Prompt
From the line below that contains "more (R509). -/" to the line that contains "none => s.time.fab", repeat every line exactly, both ends included, and nothing else.

Collected data entries
/-- One granted ticket slot serves entry `e` of dispatcher `c`: skips it, arms it or counts ARMFULL (R114, R116-R118). -/
def State.serveTicket (s : State) (c : Nat) (e : Ent) : State :=
  let h := s.high e.wheel
  let late := decide (e.due ≤ h)
  if late && !e.late then (s.countSkips c e 1).advance c e
  else
    let n := if late then passed e.due e.period e.cidx h - 1 else 0
    let n := if e.count != 0xFFFF && decide (e.count < n) then e.count else n
    let nx := nthDue e.due e.period e.cidx n
    let e' := { e with due := nx.1, cidx := nx.2, count := if e.count == 0xFFFF then e.count else e.count - n }
    let s := if n = 0 then s else (s.countSkips c e n).storeEnt e'
    let targets := armTargets e'
    if targets.all (fun t => s.armFree e'.kind t) then
      let new := targets.map (fun t =>
        { kind := e'.kind, target := t, wheel := e'.wheel, due := e'.due, arg := e'.arg, prio := e'.prio,
          ticket := e'.key - 65536, cidx := e'.cidx, count := e'.count : Armed })
      let s := { s with armed := s.armed ++ new }
      let s := s.bump (Reg.mrcActcnt c)
      let s := s.onlyIf late (fun s => (s.bump (Reg.mrcMisscnt c)).raise (Page.mrc c) 2)
      s.advance c e'
    else (s.bump (Reg.mrcArmfull c)).raise (Page.mrc c) 4

/-- Serving stops for entries whose words read as poison; an uncorrectable word is logged and becomes poison (R400,
R401). Only words the SRAM lists can be so. -/
def State.stopPoisoned (s : State) : State :=
  s.entKeys.foldl (fun s k =>
    if s.mill.stopped.contains k || (s.ent k).isSome then s
    else
      let b := entWord k
      let pidx := natField (s.peekWord Store.millrace (b + 1)).toNat 8 8
      let idx := if isTicket k then [b, b + 1, periodWord pidx] else [b, b + 1, b + 2, b + 3]
      let s := idx.foldl (fun s i => (s.readWord Store.millrace i).2) s
      let lane := if isTicket k then natField (s.peekWord Store.millrace (b + 1)).toNat 32 14 else k
      let ctl := (s.peekWord Store.millrace (b + 1)).toNat
      let c := if isTicket k && natField ctl 0 4 != 1 then natField ctl 60 3 else mapTile (s.mapEntry lane) / 16
      let s := { s with mill := { s.mill with stopped := s.mill.stopped ++ [k] } }
      s.raise (Page.mrc c) 6) s

/-- A slot of a kind may be granted: one every `period` FAB cycles device-wide (R117). -/
def slotOpen (now : Nat) (last : Option Nat) (period : Nat) : Bool :=
  match last with
  | none => true
  | some t => decide (now ≥ t + period)

/-- How long dispatcher `c` has waited. -/
def waited (now : Nat) (waits : List (Nat × Nat)) (c : Nat) : Nat :=
  match waits.find? (fun x => x.1 == c) with
  | none => 0
  | some x => now - x.2

/-- A ticket slot is granted (R117): last-loser priority among the dispatchers that ask (R26). -/
def State.ticketSlotGrant (s : State) : State :=
  let s := s.stopPoisoned
  let asking := (List.range 8).filter (fun c => (s.pickTicket c).isSome)
  let g := s.grant resTicketSlot asking
  match g.1 with
  | [] => s
  | c :: _ =>
    let s := g.2
    let s := s.onlyIf (decide (waited s.time.fab s.mill.ticketWait c > 25)) (·.bump Reg.mrgTslotw)
    let s := { s with mill := { s.mill with ticketSlot := some s.time.fab,
                                            ticketWait := s.mill.ticketWait.filter (fun x => x.1 != c) } }
    match s.pickTicket c with
    | none => s
    | some e => s.serveTicket c e

/-! ### Dispatch (R118-R121) -/

/-- More than LATETOL ns after due: by W0 itself, or by the FAB cycle of the crossing (R120). -/
def State.dispatchLate (s : State) (c : Nat) (f : Fall) (e : Ent) : Bool :=
  let tol := s.rf (Reg.mrcLatetol c) 0 20
  if e.wheel = 0 then decide (s.w0 - e.due > tol) else decide (5 * (s.time.fab - f.atFab) > 2 * tol)

/-- CORE of the lane's Millrace lane entry governs its dispatches, a ticket's too (R382). -/
def State.laneCore (s : State) (lane : Nat) : Nat :=
  match s.ent lane with
  | some e => e.core
  | none => 0

/-- Dispatcher `c` sends a due dispatch to the lane's seat and advances the entry (R118, R120). -/
def State.sendLane (s : State) (c : Nat) (f : Fall) (e : Ent) (lane : Nat) : State :=
  let late := s.dispatchLate c f e
  let d : Disp := { lane := lane, wheel := e.wheel, due := e.due, cog := e.cidx, core := s.laneCore lane,
                    ticket := isTicket e.key, late := late, held := f.held, woke := f.woke, sentAt := s.w0 }
  let s := s.onlyIf late (fun s => (s.bump (Reg.mrcLatecnt c)).raise (Page.mrc c) 0)
  let s := s.onlyIf f.woke (fun s => (s.bump (Reg.mrcWlate c)).raise (Page.mrc c) 1)
  let s := if isTicket e.key then s
    else
      let b := entWord e.key + 3
      let w := (s.peekWord Store.millrace b).toNat
      let ln := natField w 48 16
      let ln := if late && ln < 0xFFFF then ln + 1 else ln
      s.writeWord Store.millrace b (BitVec.ofNat 64 (s.w0 % 2 ^ 32 + natField w 32 16 * 2 ^ 32 + ln * 2 ^ 48))
  let s := s.bump (Reg.mrcDispcnt c)
  let s := { s with sent := s.sent ++ [(mapTile (s.mapEntry lane), d)] }
  s.advance c e

/-- A lane-dispatch slot is granted (R117). -/
def State.laneSlotGrant (s : State) : State :=
  let s := s.stopPoisoned
  let asking := (List.range 8).filter (fun c => (s.pickLane c).isSome)
  let g := s.grant resLaneSlot asking
  match g.1 with
  | [] => s
  | c :: _ =>
    let s := g.2
    let s := s.onlyIf (decide (waited s.time.fab s.mill.laneWait c > 100)) (·.bump Reg.mrgLslotw)
    let s := { s with mill := { s.mill with laneSlot := some s.time.fab,
                                            laneWait := s.mill.laneWait.filter (fun x => x.1 != c) } }
    match s.pickLane c with
    | none => s
    | some (f, e) => s.sendLane c f e ((e.lane?).getD 0)

/-- The fall belongs to an entry of the lane. -/
def State.fallLane (s : State) (f : Fall) (lane : Nat) : Bool :=
  if isTicket f.key then (s.ent f.key).any (fun e => e.lane? == some lane) else f.key == lane

/-- OVRUN of a lane counts an occurrence that fell due while its dispatch ran (R121). -/
def State.countOvrun (s : State) (lane : Nat) : State :=
  match s.mill.falls.find? (fun f => f.overran != 0 && s.fallLane f lane) with
  | none => s
  | some f =>
    let e := s.mapEntry lane
    let t := mapTile e
    let l := mapLane e
    let n := s.ctxOvrun t l
    let s := s.setCtx7 t l (s.ctxDispcnt t l) (s.ctxLastwu t l) (if n < 0xFFFF then n + 1 else n)
    { s with mill := { s.mill with falls := s.mill.falls.map (fun g =>
        if g == f then { g with overran := g.overran - 1 } else g) } }

/-! ### Landing an armed occurrence (R116, R126) -/

/-- The armed occurrence that lands next at a target: HIGH has reached its due position (R116). -/
def State.landing? (s : State) (kind target : Nat) : Option Armed :=
  firstBy (fun a => [a.wheel, a.due, a.prio, a.ticket])
    (s.armed.filter (fun a => a.kind == kind && a.target == target && decide (a.due ≤ s.high a.wheel)))

/-- The arm slot is free again. -/
def State.disarm (s : State) (a : Armed) : State := { s with armed := s.armed.erase a }

/-- The armed occurrence that is due at a target lands: its arm slot is free, and `f` acts where the block
`takes` armed actions (R116, R446). -/
def State.land (s : State) (kind target : Nat) (takes : Bool) (f : State → Armed → State) : State :=
  match s.landing? kind target with
  | none => s
  | some a => (s.disarm a).onlyIf takes (fun s => f s a)

/-- An armed occurrence returns to its ticket as not sent (R487): the ticket stands where it stood when it armed. -/
def State.unarm (s : State) (a : Armed) : State :=
  let s := s.disarm a
  match s.ent (65536 + a.ticket) with
  | none => s
  | some e => s.storeEnt { e with due := a.due, cidx := a.cidx, count := a.count, en := true }

/-- Every armed occurrence returns to its ticket, the latest armed first (R487). -/
def State.unarmAll (s : State) : State := s.armed.reverse.foldl (fun s a => s.unarm a) s

/-! ### Wakes (R123, R353) -/

/-- A tile's wake starts (R123); TWAKE counts it at its end. -/
def State.startTileWake (s : State) (t : Nat) : State :=
  let x := s.tile t
  if x.awake || x.waking then s else s.setTile t { x with waking := true }

/-- A ramp of a power island may start: the last started 1 µs ago or more (R509). -/
def State.rampFree (s : State) : Bool := s.pwr.rampAt.all (fun t => decide (t + usCycles 1 ≤ s.time.fab))

/-- A cluster's ramp starts in a FAB cycle. -/
def State.startRampAt (s : State) (c fab : Nat) : State :=
  { s.setCluster c { s.cluster c with waking := true, asked := false } with pwr := { s.pwr with rampAt := some fab } }

/-- A cluster's ramp starts now. -/
def State.startRamp (s : State) (c : Nat) : State := s.startRampAt c s.time.fab

/-- The first FAB cycle in which a ramp may start (R509). -/
def State.nextRamp (s : State) : Nat :=
  match s.pwr.rampAt with
  | none => s.time.fab
  | some t => if t + usCycles 1 < s.time.fab then s.time.fab else t + usCycles 1

/-- A cluster's wake starts, or waits until a ramp may start (R509). -/
def State.startClusterWake (s : State) (c : Nat) : State :=
  let x := s.cluster c
  if x.awake || x.waking || x.asked then s
  else if s.rampFree then s.startRamp c
  else s.setCluster c { x with asked := true }

/-- The lowest cluster whose wake waits starts its ramp as soon as one may (R509, assumption 40). -/
def State.tickRamp (s : State) : State :=
  match (List.range 8).find? (fun c => (s.cluster c).asked) with
  | some c => s.onlyIf s.rampFree (·.startRamp c)
  | none => s

/-- A fabric access wakes a gated tile and its cluster (R353). -/
def State.wakeTile (s : State) (t : Nat) : State := (s.startClusterWake (t / 16)).startTileWake t

/-- A live lane dispatch for a lane on tile `t` is within the guard of `ns` (R123). -/
def State.withinGuard (s : State) (t ns : Nat) : Bool :=
  s.liveEnts.any (fun e =>
    match e.lane? with
    | none => false
    | some l =>
      mapValid (s.mapEntry l) && mapTile (s.mapEntry l) == t && s.dispatcherOn (t / 16) && !s.wheelBlocked e.wheel &&
        (match s.guardDistance e.wheel ns with
         | some g => decide (e.due ≤ s.high e.wheel + g)
         | none => decide (e.due ≤ s.high e.wheel)))

/-- The dispatcher starts the wakes a tile's guards call for; WAKECNT counts each (R123). -/
def State.guardWake (s : State) (t : Nat) : State :=
  let c := t / 16
  let cl := s.cluster c
  let s := if s.withinGuard t 40000 && !cl.awake && !cl.waking && !cl.asked then
      (s.startClusterWake c).bump (Reg.mrcWakecnt c) else s
  let x := s.tile t
  if s.withinGuard t 3000 && !x.awake && !x.waking then (s.startTileWake t).bump (Reg.mrcWakecnt c) else s

/-- A tile wake ends (R353): TWAKE counts it. -/
def State.endTileWake (s : State) (t : Nat) : State :=
  (s.setTile t { s.tile t with awake := true, waking := false }).bump (Reg.cluTwake (t / 16))

/-- A cluster wake ends: CWAKE and IRAW.WOKE (11, CLU pages). The wake that GSTA shows at reset is of a cluster already
awake and counts nothing (assumption 16). -/
def State.endClusterWake (s : State) (c : Nat) : State :=
  if (s.cluster c).awake then s.setCluster c { s.cluster c with waking := false }
  else ((s.setCluster c { s.cluster c with awake := true, waking := false }).bump (Reg.cluCwake c)).raise (Page.clu c) 0

/-- A cluster has woken for an access that waits for it: its ramp, where none runs, starts as soon as one may; the time of the
wake is not counted out (R353, R509, assumption 23). -/
def State.serveCluster (s : State) (c : Nat) : State :=
  if (s.cluster c).awake then s
  else (if (s.cluster c).waking then s else s.startRampAt c s.nextRamp).endClusterWake c

/-- A tile and its cluster have woken for an access that waits for them (R353). -/
def State.serveTile (s : State) (t : Nat) : State :=
  let s := s.serveCluster (t / 16)
  if (s.tile t).awake then s else s.endTileWake t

Response area
/-- A ramp of a power island may start: the last started 1 µs ago or more (R509). -/
def State.rampFree (s : State) : Bool := s.pwr.rampAt.all (fun t => decide (t + usCycles 1 ≤ s.time.fab))

/-- A cluster's ramp starts in a FAB cycle. -/
def State.startRampAt (s : State) (c fab : Nat) : State :=
  { s.setCluster c { s.cluster c with waking := true, asked := false } with pwr := { s.pwr with rampAt := some fab } }

/-- A cluster's ramp starts now. -/
def State.startRamp (s : State) (c : Nat) : State := s.startRampAt c s.time.fab

/-- The first FAB cycle in which a ramp may start (R509). -/
def State.nextRamp (s : State) : Nat :=
  match s.pwr.rampAt with
  | none => s.time.fab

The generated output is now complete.